If reset is true, then the scanner will simply reset itself.

const scanner = new YScanner(', World!')
console.log(scanner.text)             // ", World!"
console.log(scanner.pos)              // 0

scanner.prepend('Hello', { reset: true })

console.log(scanner.text)             // "Hello, World!"
console.log(scanner.pos)              // 0

reset()

Resets the scanner back to it's initial state, as if it was brand new.

scanner.scan('Hello')

scanner.reset()

console.log(scanner.lastMatch)  // null

terminate(options)

Moves the scanner to the end of the scanner text.

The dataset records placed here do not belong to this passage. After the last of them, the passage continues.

/-- UPIE <- UIE, UIE <- 0 (R630). -/
def State.stackUie (s : State) : State :=
  let u := s.csrRead .ustatus
  s.csrWrite .ustatus ((u &&& ~~~(0x11 : Word)) ||| ((u &&& 1) <<< 4))

/-- `TrapEntry(E)` (R630). -/
def State.trapEntry (s : State) (r : SyncRecord) : State :=
  let s1 := (s.writeTrapRecord (excCode r.exc) r.savedPc (excTval r.exc)).stackUie
  s1.writePc s1.trapBase

/-- `Unhandled(E)`: the trap CSRs are written and the run stops; `ustatus` and `pc` stay (R631). -/
def State.unhandledTrap (s : State) (r : SyncRecord) : State :=
  (s.writeTrapRecord (excCode r.exc) r.savedPc (excTval r.exc)).stop
    (.exception (excClass r.exc) (excCode r.exc) (excTval r.exc) r.savedPc)

/-- A claimed synchronous record delivered: to the handler if there is one and UIE is set (R624 case 1, R629). -/
def State.deliverSync (s : State) (r : SyncRecord) : State :=
  if s.handlerOk s.trapBase && s.uie then s.trapEntry r else s.unhandledTrap r

/-- TAKING A SYNCHRONOUS EXCEPTION, whoever raises it: the record is registered, `pc` advanced (R623), the record
claimed at the same boundary, its saved PC checked (R615) and the trap delivered (R611, R612, R620, R624). -/
def takeException (e : Exc) (s : State) : Result :=
  match s.ctl.registerSync ⟨e, s.iter.cur⟩ with
  | none => .fault (.internalInconsistency .secondSyncRegistration)
  | some c1 =>
    let s1 := { s with ctl := c1, iter := { s.iter with raised := true } }.writePc (s.iter.cur + 4)
    match s1.ctl.claimSync with
    | none => .fault (.internalInconsistency .claimFailed)
    | some (r, c2) =>
      if r.savedPc ≠ s1.pc - 4 then .fault (.internalInconsistency .savedPcMismatch)
      else .next ({ s1 with ctl := c2 }.deliverSync r)

/-- `uret`: UIE <- UPIE, UPIE <- 1, pc <- uepc (R426). -/
def State.returnFromTrap (s : State) : State :=
  let u := s.csrRead .ustatus
  let s1 := s.csrWrite .ustatus ((u &&& ~~~(0x11 : Word)) ||| ((u >>> 4) &&& 1) ||| 0x10)
  s1.jumpTo (s1.csrRead .uepc)

/-- Where an interrupt of a code goes (R632): vectored only for MODE 1 (R90). -/
def State.interruptTarget (s : State) (code : Word) : Word :=
  if s.csr.utvec &&& 3 = 1 then s.trapBase + 4 * code else s.trapBase

/-- `InterruptEntry(code, p)`; with no handler at the target the run stops, `pc` and `ustatus` unchanged (R632, R633). -/
def State.interruptEntry (s : State) (code p : Word) : State :=
  let target := s.interruptTarget code
  let s1 := s.writeTrapRecord (0x80000000 ||| code) s.pc p
  if s.handlerOk target then
    (s1.csrWrite .ustatus ((s1.csrRead .ustatus &&& ~~~(0x11 : Word)) ||| 0x10)).writePc target
  else s1.stop (.exception .interrupt code p s.pc)

/-! ## A behaviour and its end (R16, R17, R620) -/

/-- How a behaviour ends: it completes, it raises, or it exits the run (R16). -/
inductive Behaviour where
  | done (s : State)
  | raise (e : Exc) (s : State)
  | exit (code : Word) (s : State)

/-- The raw word of the statement the behaviour belongs to: the one at `cur`, where the Driver fetched it (R247, R601,
R620). In a step there is always one; with none there the value is 0. -/
def State.fetchedWord (s : State) : Word := (storeFind s.text s.iter.cur.toNat).getD 0

/-- The start of an iteration's variables: `cur := pc`, the flags cleared (R620). -/
def State.startIter (s : State) : State :=
  { s with iter := ⟨s.pc, false, false, false, some s.seq, s.cycles, s.instret⟩ }

/-- Step 4 of an iteration that did not raise: `pc <- cur + 4` unless the behaviour set it (R623). -/
def State.advance (s : State) : State := if s.iter.pcSet then s else s.writePc (s.iter.cur + 4)

/-- What an instruction's behaviour comes to at its boundary: the advance, the exception taken, or the exit, which
makes no advance (R620, R623, R641). -/
def finish : Behaviour → Result
  | .done s => .next s.advance
  | .raise e s => takeException e s
  | .exit code s => .next (s.stop (.exit code))

end Sys2Proof.Machine
end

The options argument is an object with the optional properties: | name | description | default | |:------|:----------------------------------------|:-------:| | clear | Whether to clear the match data as well | false |

const scanner = new YScanner('Hello')
scanner.terminate()

console.log(scanner.pos)  // 5

If you set the clear option to true, then the last matched text will be cleared and set to null as well.

const scanner = new YScanner('Hello, World!')

scanner.scan('Hello')
console.log(scanner.lastMatch)  // "Hello"

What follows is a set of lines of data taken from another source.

-- ==== Sys2Proof/Machine/Integer.lean ====
section
/-! DEFINITION. Integer computational instructions (40_integer.md R300-R326). -/

namespace Sys2Proof.Machine

/-- A behaviour that writes one general register and nothing else (R300, R302). -/
def writesX (s : State) (rd : Reg) (v : Word) : Result := finish (.done (s.startIter.writeX rd v))

/-- A comparison's result: 1 or 0. -/
def ofBool (b : Bool) : Word := if b then 1 else 0

/-- A register's shift amount: its low five bits (R319). -/
def shiftOf (v : Word) : Nat := (v.extractLsb' 0 5).toNat

/-- R306. -/
def execLui (rd : Reg) (imm : Word) (s : State) : Result := writesX s rd imm

/-- R307. -/
def execAuipc (rd : Reg) (imm : Word) (s : State) : Result := writesX s rd (s.pc + imm)

/-- R308. -/
def execAddi (rd rs1 : Reg) (imm : BitVec 12) (s : State) : Result := writesX s rd (s.readX rs1 + sext imm)

/-- R309. -/
def execSlti (rd rs1 : Reg) (imm : BitVec 12) (s : State) : Result :=
  writesX s rd (ofBool ((s.readX rs1).slt (sext imm)))

/-- R310. -/
def execSltiu (rd rs1 : Reg) (imm : BitVec 12) (s : State) : Result :=
  writesX s rd (ofBool ((s.readX rs1).ult (sext imm)))

/-- R311. -/
def execXori (rd rs1 : Reg) (imm : BitVec 12) (s : State) : Result := writesX s rd (s.readX rs1 ^^^ sext imm)

/-- R312. -/
def execOri (rd rs1 : Reg) (imm : BitVec 12) (s : State) : Result := writesX s rd (s.readX rs1 ||| sext imm)

/-- R313. -/
def execAndi (rd rs1 : Reg) (imm : BitVec 12) (s : State) : Result := writesX s rd (s.readX rs1 &&& sext imm)

/-- R314. -/
def execSlli (rd rs1 : Reg) (shamt : BitVec 5) (s : State) : Result := writesX s rd (s.readX rs1 <<< shamt.toNat)

/-- R315. -/
def execSrli (rd rs1 : Reg) (shamt : BitVec 5) (s : State) : Result := writesX s rd (s.readX rs1 >>> shamt.toNat)

/-- R316. -/
def execSrai (rd rs1 : Reg) (shamt : BitVec 5) (s : State) : Result :=
  writesX s rd ((s.readX rs1).sshiftRight shamt.toNat)

/-- R317, Scenario A. -/
def execAdd (rd rs1 rs2 : Reg) (s : State) : Result := writesX s rd (s.readX rs1 + s.readX rs2)

/-- R318. -/
def execSub (rd rs1 rs2 : Reg) (s : State) : Result := writesX s rd (s.readX rs1 - s.readX rs2)

/-- R319. -/
def execSll (rd rs1 rs2 : Reg) (s : State) : Result := writesX s rd (s.readX rs1 <<< shiftOf (s.readX rs2))

/-- R320. -/
def execSlt (rd rs1 rs2 : Reg) (s : State) : Result := writesX s rd (ofBool ((s.readX rs1).slt (s.readX rs2)))

/-- R321. -/
def execSltu (rd rs1 rs2 : Reg) (s : State) : Result := writesX s rd (ofBool ((s.readX rs1).ult (s.readX rs2)))

/-- R322. -/
def execXor (rd rs1 rs2 : Reg) (s : State) : Result := writesX s rd (s.readX rs1 ^^^ s.readX rs2)

/-- R323. -/
def execSrl (rd rs1 rs2 : Reg) (s : State) : Result := writesX s rd (s.readX rs1 >>> shiftOf (s.readX rs2))

/-- R324. -/
def execSra (rd rs1 rs2 : Reg) (s : State) : Result :=
  writesX s rd ((s.readX rs1).sshiftRight (shiftOf (s.readX rs2)))

/-- R325. -/
def execOr (rd rs1 rs2 : Reg) (s : State) : Result := writesX s rd (s.readX rs1 ||| s.readX rs2)

/-- R326. -/
def execAnd (rd rs1 rs2 : Reg) (s : State) : Result := writesX s rd (s.readX rs1 &&& s.readX rs2)

end Sys2Proof.Machine
end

scanner.terminate({ clear: true })

console.log(scanner.pos)        // 5
console.log(scanner.lastMatch)  // null

updateMatch(match)

Takes a match string and updates the scanner as if it had just scanned that string.

This method should generally not be used, as the scanning methods already use it, but the option is provided for any weird edge cases where you need it.

scanner.updateMatch('Hello')

console.log(scanner.lastMatch)  // "Hello"

unscan()

Reverts the scanner state to that of lastState, which is the previous scanner position.

scanner.scan('Hello')

scanner.unscan()

console.log(scanner.pos)  // 0

duplicate()

Creates a copy of the Y-Scanner instance. This will actually deep-copy the scanner, and not simply make a reference copy of it.

scanner.scan('Hello')

const newScanner = scanner.duplicate()

console.log(newScanner.lastMatch)  // "Hello"

Static Methods

backscan(text, pattern)

Scans the given input text from the end to see if the given option matches. (e.g. "I like eggs" would backwards match "eggs")

The text argument is the string of text to attempt to scan.

The pattern argument is a string or regular expression to try to match at the end of the text string.

This method will return an object with the following properties: | name | description | |:--------|:--------------------------------------------------------------| | result | The text matched at the end of the input (null if no match) | | newText | The input text with the match removed from the end |

As an example, let's say you are making a small language for programming the layout of something, and you want to see if some text you have ends with a certain kind of bracket:

const layout = 'Here is some text [This is a button]'
const brackets = /]|\)|}/

const endBracket = YScanner.backscan(layout, brackets)

console.log(endBracket)
/* { result: ']', newText: 'Here is some text [This is a button' } */

You may wonder: "Doesn't JavaScript have a method to check if a string ends with something?"

The thing that sets this method apart is that endsWith explicitly cannot use a regular expression, while backscan can. This allows for much more convenience and possible ways to use it, and you can give backscan a string or regex interchangably without any hassle.